* [GOAL OF THE EXERCISE]
Across the listing below, count the lines holding "execSpeedStale". State the number and nothing more.
THE RECORDS START
theorem alter_releaseLatches (c : Nat) (s : State) : Alter 501288440433618905771251073024 s (releaseLatches c s) := by
  unfold releaseLatches
  extract_lets +onlyGivenNames x1
  have h2 : Alter 501288440433618905771251073024 s x1 := by
    unfold x1
    refine Alter.and ?_ (alter_forEach _ _ _ ?_)
    · exact Alter.refl _ _
    · intro a3 b4
      beta_reduce
      refine Alter.step ?_ (alter_clampShow ..) rfl
      refine Alter.step ?_ (alter_setBit ..) (rm_high (by simp only [R.PROT_IST]; omega) rfl)
      exact Alter.refl _ _
  clear_value x1
  extract_lets +onlyGivenNames x5
  have h6 : Alter 501288440433618905771251073024 s x5 := by
    unfold x5
    refine Alter.step ?_ (alter_setBitAt ..) (by decide)
    assumption
  clear_value x5
  split
  · rename_i z7 z8 z9
    refine Alter.step ?_ (alter_selEval ..) rfl
    refine Alter.step ?_ (alter_selDrop ..) rfl
    refine Alter.step ?_ (alter_setSel ..) rfl
    assumption
  · rename_i z10 z11
    refine alter_ite (fun _ => ?_) (fun _ => ?_)
    · refine Alter.step ?_ (alter_linkEval ..) rfl
      assumption
    · assumption

theorem alter_speedLost (m : Nat) (s : State) : Alter 154837099814282516943077376 s (speedLost m s) := by
  unfold speedLost
  extract_lets +onlyGivenNames x1
  subst x1
  extract_lets +onlyGivenNames x2
  subst x2
  extract_lets +onlyGivenNames x3
  have h4 : Alter 154837099814282516943077376 s x3 := by
    unfold x3
    refine Alter.step ?_ (alter_setSel ..) rfl
    exact Alter.refl _ _
  clear_value x3
  refine alter_ite (fun _ => ?_) (fun _ => ?_)
  · refine Alter.step ?_ (alter_raise ..) rfl
    refine Alter.step ?_ (alter_setBit ..) (by decide)
    assumption
  · assumption

theorem alter_speedPut (src : Nat) (rpm : Nat) (m : Nat) (s : State) : Alter 851178371912308921573834752 s (speedPut src rpm m s) := by
  unfold speedPut
  extract_lets +onlyGivenNames x1
  subst x1
  extract_lets +onlyGivenNames x2
  have h3 : Alter 851178371912308921573834752 s x2 := by
    unfold x2
    refine Alter.step ?_ (alter_setFld ..) (rm_high (by simp only [R.PROT_SS_SPEED]; omega) rfl)
    refine Alter.step ?_ (alter_setFld ..) (rm_high (by simp only [R.PROT_SS_SPEED]; omega) rfl)
    exact Alter.refl _ _
  clear_value x2
  refine alter_ite (fun _ => ?_) (fun _ => ?_)
  · refine Alter.step ?_ (alter_selEval ..) rfl
    refine Alter.step ?_ (alter_speedLost ..) rfl
    refine Alter.step ?_ (alter_setSel ..) rfl
    assumption
  · refine Alter.step ?_ (alter_selEval ..) rfl
    refine Alter.step ?_ (alter_setSel ..) rfl
    assumption

theorem alter_sensorSpeed (src : Nat) (ch : Nat) (rpm : Int) (s : State) : Alter 851178371912308921573834752 s (sensorSpeed src ch rpm s) := by
  unfold sensorSpeed
  refine Alter.and ?_ (alter_forEach _ _ _ ?_)
  · exact Alter.refl _ _
  · intro a1 b2
    beta_reduce
    refine Alter.step ?_ (alter_speedPut ..) rfl
    exact Alter.refl _ _

theorem alter_speedRefresh (m : Nat) (src : Nat) (raw : Int) (s : State) : Alter 851178371912308921573834752 s (speedRefresh m src raw s) := by
  unfold speedRefresh
  refine alter_ite (fun _ => ?_) (fun _ => ?_)
  · extract_lets +onlyGivenNames x1
    subst x1
    extract_lets +onlyGivenNames x2
    have h3 : Alter 851178371912308921573834752 s x2 := by
      unfold x2
      refine Alter.step ?_ (alter_setSfld ..) (rm_high (by simp only [R.ADC_RES_STAT]; omega) rfl)
      exact Alter.refl _ _
    clear_value x2
    refine alter_ite (fun _ => ?_) (fun _ => ?_)
    · assumption
    · refine Alter.step ?_ (alter_sensorSpeed ..) rfl
      assumption
  · refine alter_ite (fun _ => ?_) (fun _ => ?_)
    · extract_lets +onlyGivenNames x4
      subst x4
      refine Alter.step ?_ (alter_sensorSpeed ..) rfl
      refine Alter.step ?_ (alter_setSfld ..) (rm_high (by simp only [R.ADC_ENC_STAT]; omega) rfl)
      exact Alter.refl _ _
    · refine Alter.step ?_ (alter_speedPut ..) rfl
      exact Alter.refl _ _

theorem alter_execSelectorSpeedRefresh (e : Nat) (m : Fin 2) (src : Fin 4) (rpm : BitVec 32) (s : State) : Ends 851178482592773363831144448 s (execSelectorSpeedRefresh e m src rpm s) := by
  unfold execSelectorSpeedRefresh
  refine ends_next ?_
  refine Alter.step ?_ (alter_speedRefresh ..) rfl
  refine Alter.step ?_ (alter_tick ..) rfl
  exact Alter.refl _ _

theorem alter_speedStale (m : Nat) (s : State) : Alter 851178482592773363831144448 s (speedStale m s) := by
  unfold speedStale
  split
  · rename_i z1 z2
    exact Alter.refl _ _
  · rename_i z3 z4 z5
    extract_lets +onlyGivenNames x6
    have h7 : Alter 851178482592773363831144448 s x6 := by
      unfold x6
      refine alter_ite (fun _ => ?_) (fun _ => ?_)
      · refine Alter.step ?_ (alter_until ..) rfl
        exact Alter.refl _ _
      · exact Alter.refl _ _
    clear_value x6
    refine Alter.step ?_ (alter_selEval ..) rfl
    refine Alter.step ?_ (alter_speedLost ..) rfl
    assumption

theorem alter_execSpeedStale (e : Nat) (m : Fin 2) (s : State) : Ends 851178482592773363831144448 s (execSpeedStale e m s) := by
  unfold execSpeedStale
  refine ends_next ?_
  refine Alter.step ?_ (alter_speedStale ..) rfl
  refine Alter.step ?_ (alter_tick ..) rfl
  exact Alter.refl _ _

theorem alter_holdExpiry (m : Nat) (s : State) : Alter 851178482592773363831144448 s (holdExpiry m s) := by
  unfold holdExpiry
  split
  · rename_i z1 z2
    exact Alter.refl _ _
  · rename_i z3 z4 z5
    refine Alter.step ?_ (alter_selEval ..) rfl
    refine Alter.step ?_ (alter_until ..) rfl
    exact Alter.refl _ _

theorem alter_execActiveShortHoldExpiry (e : Nat) (m : Fin 2) (s : State) : Ends 851178482592773363831144448 s (execActiveShortHoldExpiry e m s) := by
  unfold execActiveShortHoldExpiry
  refine ends_next ?_
  refine Alter.step ?_ (alter_holdExpiry ..) rfl
  refine Alter.step ?_ (alter_tick ..) rfl
  exact Alter.refl _ _

theorem alter_swapExpiry (m : Nat) (s : State) : Alter 851178482592773363831144448 s (swapExpiry m s) := by
  unfold swapExpiry
  split
  · rename_i z1 z2
    exact Alter.refl _ _
  · rename_i z3 z4 z5
    refine Alter.step ?_ (alter_selBuild ..) rfl
    refine Alter.step ?_ (alter_until ..) rfl
    exact Alter.refl _ _

theorem alter_execSwapDtExpiry (e : Nat) (m : Fin 2) (s : State) : Ends 851178482592773363831144448 s (execSwapDtExpiry e m s) := by
  unfold execSwapDtExpiry
  refine ends_next ?_
  refine Alter.step ?_ (alter_swapExpiry ..) rfl
  refine Alter.step ?_ (alter_tick ..) rfl
  exact Alter.refl _ _

theorem alter_convVerdicts (s : State) : Alter 309485009821345068724781056 s (convVerdicts s) := by
  unfold convVerdicts
  refine Alter.and ?_ (alter_forEach _ _ _ ?_)
  · exact Alter.refl _ _
  · intro a1 b2
    beta_reduce
    extract_lets +onlyGivenNames x3
    subst x3
    extract_lets +onlyGivenNames x4
    subst x4
    refine alter_ite (fun _ => ?_) (fun _ => ?_)
    · refine Alter.step ?_ (alter_endVerdict ..) rfl
      exact Alter.refl _ _
    · refine alter_ite (fun _ => ?_) (fun _ => ?_)
      · refine Alter.step ?_ (alter_setConv ..) rfl
        exact Alter.refl _ _
      · refine alter_ite (fun _ => ?_) (fun _ => ?_)
        · refine Alter.step ?_ (alter_setConv ..) rfl
          exact Alter.refl _ _
        · refine Alter.step ?_ (alter_setConv ..) rfl
          exact Alter.refl _ _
THE RECORDS END
* [TASK ANSWER]
2